The text approaches writing as a process, using a pedagogy that has proven effective. In each chapter, the book addresses the roles of journalists at several levels of abstraction, beginning with their responsibilities to audiences in a democratic society and continuing with ethical decision making in fulfilling those responsibilities. Each chapter ends with reporting and writing exercises, which allows students (1) an opportunity to develop skills for informing audiences and telling compelling stories for print, broadcast, and online news media and (2) to practice and be evaluated on those skills.
Features
• Includes exercises in every chapter, along with a section on ethics and a summary/strategies section, giving students an opportunity to practice the chapter lesson and build on lessons from earlier chapters.

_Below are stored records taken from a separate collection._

/-- Sections 8.8, 9.1, 9.3 and 9.4: RECORD_SENT is the acknowledgement of the last byte of the record in the lane, and of any before
it not acknowledged yet (the model's: log entry 58): the record leaves the lane, and the first byte of the next, if any, is
presented. With an empty lane nothing happens, and an omitted record waits for the lane to be free (the model's: log entries 6 and
55). The exposure timeout starts when a LINE_END, CALIBRATE or CUT has been sent; a LINE_END leaves the assembler IDLE with every
buffer FREE. A LINE_BEGIN, a STRIKE and an EXTEND are followed by the next record of the line (`State.SendsNext`); of the last two
the buffer of the record at the send point becomes FREE and the send point moves on, and a master still to be fetched is requested
into that buffer, the only one FREE. -/
def Obligations.RecordSentMovesTheLane : Prop :=
  ∀ s : State,
    let deadline := some (s.time + 10000 * s.ex.timeout)
    (∀ r rest, s.sa.lane = r :: rest →
      ∃ t, exec .recordSent s = .next t ∧ t.sa.acked = 0 ∧ rest <:+ t.sa.lane ∧
        t.sa.presented = t.sa.lane.head?.bind (fun q => q.bytes.head?)) ∧
    (s.sa.lane = [] → exec .recordSent s = .next s.settle) ∧
    (∀ rest, s.sa.lane = .lineEnd :: rest →
      exec .recordSent s = .next ({ s with
        ex := { s.ex with timer := deadline },
        sa := { s.sa with lane := rest, acked := 0, assembly := none, buffers := Vector.replicate 8 .free } } : State).settle) ∧
    (∀ r rest, s.sa.lane = r :: rest → (r = .calibrate ∨ ∃ a, r = .cut a) →
      exec .recordSent s = .next ({ s with
        ex := { s.ex with timer := deadline }, sa := { s.sa with lane := rest, acked := 0 } } : State).settle) ∧
    (∀ tag travel rest, s.sa.lane = .lineBegin tag travel :: rest →
      ∃ v, exec .recordSent s = .next v.settle ∧ State.SendsNext { s with sa := { s.sa with lane := rest, acked := 0 } } v) ∧
    (∀ r rest, s.sa.lane = r :: rest →
      (∃ x dy size setw master, r = .strike x dy size setw master) ∨ (∃ x width size master, r = .extend x width size master) →
      let u := State.pumpSa { s with sa := Sa.sentRecord { s.sa with lane := rest, acked := 0 } }
      (∃ v, exec .recordSent s = .next v.settle ∧ State.SendsNext u v) ∧
      u = { s with sa := u.sa, fs := u.fs } ∧ u.sa.lane = rest ∧ u.sa.acked = 0 ∧
      (∀ w b data omitted, s.sa.assembly = some w → s.sa.filledFor w.sendPoint = some (b, data, omitted) →
        let w' := { w with sendPoint := w.sendPoint + 1 }
        (∃ n owed, u.sa.assembly = some { w' with fetchPoint := n, owed := owed } ∧ w.fetchPoint ≤ n) ∧
        (∀ d : Fin 8, d ≠ b → s.sa.buffers[d] ≠ .free → u.sa.buffers[d] = s.sa.buffers[d]) ∧
        (w.owed = [] → w.list.length ≤ w.fetchPoint →
          u.fs = s.fs ∧
          u.sa = { s.sa with lane := rest, acked := 0, assembly := some w', buffers := setAt s.sa.buffers b .free }) ∧
        (∀ next, w.owed = [] → s.fs.holdsFor .strike = false → w.list[w.fetchPoint]? = some next →
          (∀ d : Fin 8, s.sa.buffers[d] ≠ .free) →
          u.fs = s.fs.request (masterFetch s.fdm next.pos next.glyph b) ∧
          u.sa = { s.sa with
            lane := rest, acked := 0, assembly := some { w' with fetchPoint := w.fetchPoint + 1 },
            buffers := setAt s.sa.buffers b (.fetching w.fetchPoint false) })))

/-- Sections 8.4 to 8.6 and 9.1: a DONE, and a first byte of no return record. A byte of no record is discarded, and so is a DONE
that finds no operation awaiting one: a DONE in UNREGISTERED, IDLE, HELD or FAULTED, and one that comes while no timeout runs,
before the operation's last record has been sent (log entry 30). The DONE of an exposure posts LINE_EXPOSED ahead of any
FACE_RETIRED (which stand in the order of first use, the model's: log entry 37), ends the line's references, frees the slot,
raises the counter, and leaves the EX IDLE, or HELD under a hold request. The DONE of a calibration clears both counts and leads
to the payback cut with its advance, to HELD, to the exposure of the chosen line if it is still QUEUED (`State.exposes`), or else
to IDLE. The DONE of a cut registers the film at position 0 of a new page. -/
def Obligations.UnitDoneEndsTheOperation : Prop :=
  ∀ s : State, s.olu.phase ≠ .inReset → s.sa.returnPartial = false →
    let rested : ExState := if s.ex.holdReq then .held else .idle
    let advance := if s.ex.registered then (s.ex.high - s.ex.film) + s.ex.cutMargin else s.ex.cutMargin
    (∀ b : Byte, b ≠ 0x71 → b ≠ 0x72 → exec (.unknownReturnByte b) s = .next s.settle) ∧
    (s.ex.state = .unregistered ∨ s.ex.state = .idle ∨ s.ex.state = .held ∨ s.ex.state = .faulted ∨ s.ex.timer = none →
      exec .unitDone s = .next s.settle) ∧
    (∀ x d, s.ex.state = .exposing → s.ex.exposing = some x → s.ex.timer = some d →
      let r := s.fdm.decRefs x.line.used
      exec .unitDone s = .next (State.postAll (.lineExposed x.line.header x.travel s.ex.pageCount :: r.2)
        { s with fdm := r.1, ex := { s.ex with
          state := rested, holdReq := false, timer := none, exposing := none, counter := min 65535 (s.ex.counter + 1),
          lastChannel := some x.line.header.channel } }).settle ∧
      (∀ n ∈ r.2, ∃ f p, n = Notice.faceRetired f p) ∧
      (∀ p : Fin 8, p ∉ x.line.used → r.1.pos[p] = s.fdm.pos[p]) ∧
      (x.line.used.Nodup → ∀ p ∈ x.line.used, r.1.pos[p].count = s.fdm.pos[p].count - 1)) ∧
    (∀ d, s.ex.timer = some d → s.ex.state = .calibrating →
      (s.ex.cutPending = true →
        exec .unitDone s = .next ({ s with
          ex := { s.ex with state := .cutting, cutPending := false, timer := none, counter := 0, deferral := 0 },
          sa := { s.sa with lane := s.sa.lane ++ [.cut advance] } } : State).settle) ∧
      (s.ex.cutPending = false → s.ex.holdReq = true →
        exec .unitDone s = .next ({ s with ex := { s.ex with
          state := .held, holdReq := false, chosen := none, timer := none, counter := 0, deferral := 0 } } : State).settle) ∧
      (s.ex.cutPending = false → s.ex.holdReq = false →
        (∀ n, s.ex.chosen = some ⟨n, false⟩ → ∀ q ∈ s.ex.queued, q.slot ≠ n) →
        exec .unitDone s = .next ({ s with ex := { s.ex with
          state := .idle, chosen := none, timer := none, counter := 0, deferral := 0 } } : State).settle) ∧
      (∀ n q, s.ex.cutPending = false → s.ex.holdReq = false → s.ex.chosen = some ⟨n, false⟩ →
        s.ex.queued.find? (fun y => y.slot == n) = some q →
        ∃ t, exec .unitDone s = .next t ∧
          State.exposes q { s with ex := { s.ex with timer := none, counter := 0, deferral := 0 } } t)) ∧
    (∀ d, s.ex.timer = some d → s.ex.state = .cutting →
      exec .unitDone s = .next ({ s with ex := { s.ex with
        state := rested, holdReq := false, timer := none, film := 0, high := 0, registered := true,
        pageCount := s.ex.pageCount + 1 } } : State).settle)

/-- Sections 8.8 and 9.1: a FAULT, whose second byte in no table counts as TRANSPORT, and the expiry of the timeout. In FAULTED a
FAULT raises the count only, and may unregister the film. In any other state the EX enters FAULTED with the cause, count 1 and the
operation ended, and EXPOSE_FAULT is posted; an EXPOSING line is lost, its LINE_LOST comes before EXPOSE_FAULT, and a unit fault
withdraws the STRIKE requests; the outbound lane of a line is idle, a byte that awaited its acknowledgement withdrawn; a fault
during a cut, or TRANSPORT or FILM_OUT, unregisters the film; and QUEUED lines stay. That a face that retires with the line is
reported before EXPOSE_FAULT is the model's (log entry 44), and so is that the lane is idle after a calibration or a cut too (log
entry 25). -/
def Obligations.FaultsAndTimeoutStopTheController : Prop :=
  ∀ s : State, s.olu.phase ≠ .inReset → s.sa.returnPartial = false →
    (∀ b : Byte, s.ex.state = .faulted →
      let cause := faultKind b
      exec (.unitFault b) s = .next ({ s with ex := { s.ex with
        fault := { s.ex.fault with count := min 255 (s.ex.fault.count + 1) },
        registered := s.ex.registered && decide (cause = .lamp) } } : State).settle) ∧
    (∀ (c : Instr) (cause : FaultCause) (why : LossReason), s.ex.state ≠ .faulted →
      (∃ b, c = .unitFault b ∧ cause = faultKind b ∧ why = .fault) ∨
        (c = .exposureTimeout ∧ s.ex.timer ≠ none ∧ cause = .timeout ∧ why = .timeout) →
      ∃ t, exec c s = .next t ∧ t.ex.state = .faulted ∧ t.ex.timer = none ∧ t.ex.chosen = none ∧ t.ex.cutPending = false ∧
        t.ex.fault = ⟨some cause, 1, s.ex.operation⟩ ∧ t.ex.queued = s.ex.queued ∧
        t.ex.film = s.ex.film ∧ t.ex.high = s.ex.high ∧ t.ex.pageCount = s.ex.pageCount ∧ t.ex.counter = s.ex.counter ∧
        t.ex.deferral = s.ex.deferral ∧
        t.ex.registered = (s.ex.registered && decide (s.ex.state ≠ .cutting) && decide (cause = .lamp ∨ cause = .timeout)) ∧
        t.ex.holdReq = (s.ex.holdReq || decide (s.ex.state = .held)) ∧
        (s.ex.state ≠ .exposing → t.ex.exposing = s.ex.exposing ∧ t.fdm = s.fdm ∧
          t.olu = (s.olu.post (.exposeFault cause s.ex.operation t.ex.registered)).transmit) ∧
        (∀ x, s.ex.state = .exposing → s.ex.exposing = some x →
          t.ex.exposing = none ∧ t.sa.assembly = none ∧
          (why = .fault → ∀ r ∈ t.fs.queue ++ t.fs.held, r.requester ≠ .strike) ∧
          (∃ ns : List Notice, (∀ n ∈ ns, ∃ f p, n = Notice.faceRetired f p) ∧
            t.olu = (Olu.post (.exposeFault cause s.ex.operation t.ex.registered)
              (ns.foldl (fun o n => o.post n) (s.olu.post (.lineLost x.line.header why)))).transmit)) ∧
        (s.ex.state = .exposing ∨ s.ex.state = .calibrating ∨ s.ex.state = .cutting →
          t.sa.lane = [] ∧ t.sa.acked = 0 ∧ t.sa.strobeHigh = false) ∧
        (s.ex.state ≠ .exposing → s.ex.state ≠ .calibrating → s.ex.state ≠ .cutting → t.sa = s.sa) ∧
        t.ch = s.ch ∧ t.ce = s.ce ∧ t.store = s.store)

/-! ### Resets, returns and the reset record (chapter 10) -/

/-- Sections 10.7 and 10.8: power-on and the reset line. Power-on and a falling reset line leave every block at its value after
reset; the record becomes POWER alone, or gains LINE, a count and the operation in flight; the store changes only in that
operation's target, the outbound lane's strobe is low (section 9.1), and a line already low changes nothing; that power-on leads to
start-up at once is the model's (log entry 31). The line's return begins start-up with a close sent to each bank and the timebase at
0. Start-up ends when all closes are reported, with RESET_DONE ahead of any notice posted meanwhile. -/
def Obligations.ResetSourcesAndStartUp : Prop :=
  ∀ s : State,
    let fresh (t : State) : Prop := t.fdm = {} ∧ t.ch = Vector.replicate 4 {} ∧ t.ce = {} ∧ t.sq = {} ∧ t.ex = {} ∧ t.sa = {} ∧
      t.sa.strobeHigh = false ∧ t.time = 0 ∧ t.pending = s.pending ∧ (s.sq.inFlight = .none → t.store = s.store) ∧
      (∀ p, s.sq.inFlight = .program p → sameOutside (4096 * p) 4096 s t) ∧
      (∀ b, s.sq.inFlight = .erase b → sameOutside (262144 * b) 262144 s t)
    (∃ t, exec .powerOn s = .next t ∧ fresh t ∧
      t.olu = { phase := if s.olu.resetLow then .inReset else .startup, resetLow := s.olu.resetLow,
                record := ⟨true, false, false, 0, .none⟩ } ∧
      t.fs = { closing := Vector.replicate 8 (!s.olu.resetLow) }) ∧
    (s.olu.resetLow = false →
      ∃ t, exec .resetLineAssert s = .next t ∧ fresh t ∧ t.fs = {} ∧
        t.olu = { phase := .inReset, resetLow := true, record := { s.olu.record with
          line := true, count := min 255 (s.olu.record.count + 1),
          interrupted := if s.sq.inFlight = .none then s.olu.record.interrupted else s.sq.inFlight } } ∧
        t.olu.attentionLow = true ∧ t.olu.readyHigh = false) ∧
    (s.olu.resetLow = true →
      exec .resetLineAssert s = .next s.settle ∧
      exec .resetLineRelease s = .next ({ s with
        olu := { s.olu with resetLow := false, phase := .startup },
        fs := { s.fs with closing := Vector.replicate 8 true }, time := 0 } : State).settle) ∧
    (s.olu.phase = .startup → s.fs.closing = Vector.replicate 8 false → s.olu.notices.length < 32 →
      exec .startupEnd s = .next ({ s with olu := { s.olu with
        phase := .running, receiver := .waiting, notices := .resetDone s.olu.record :: s.olu.notices, lost := 0 } } : State).settle)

• Takes students through a year in the life of a fictional community, including tightly controlled fact sets in each chapter and a City Directory, allowing instructors to monitor student work for factual accuracy and helping students practice the skills they will need in real-world reporting and writing.
• Presents stories and situations reporters are faced with – accidents and emergencies, computer-assisted reporting, the legal system, using background and not-for-attribution sources, and more–to help students practice pulling together complex elements in an ongoing story.
• Addresses current issues in journalism including media convergence, writing for multiple platforms, and newsroom ethics, helping students understand the issues that are part of journalistic decision making and the shared and differing needs of audiences in print, broadcasting, and online media.
• Focuses on the basics: the journalist’s role in a democratic society, defining news, weighing information, using their tools well, separating facts and allegations, proper sourcing, writing leads, choosing quotes and attributing properly–all of which provide students with a solid foundation of skills as they begin their careers.
• Includes a grammar, spelling, punctuation, and syntax “boot camp,” ensuring that a student’s basic writing skills are in good shape.
Praise for The Process of Writing News
The author has a keen recollection of what it’s like to learn the news writing and reporting process. Step-by-step, using real-life illustrations, the author gives students a lucid view not only of the big picture but also of all the smaller elements that comprise it. My prediction is that students who read and adapt the lessons in this book will be able to move from the classroom into the journalistic workplace with skill and confidence.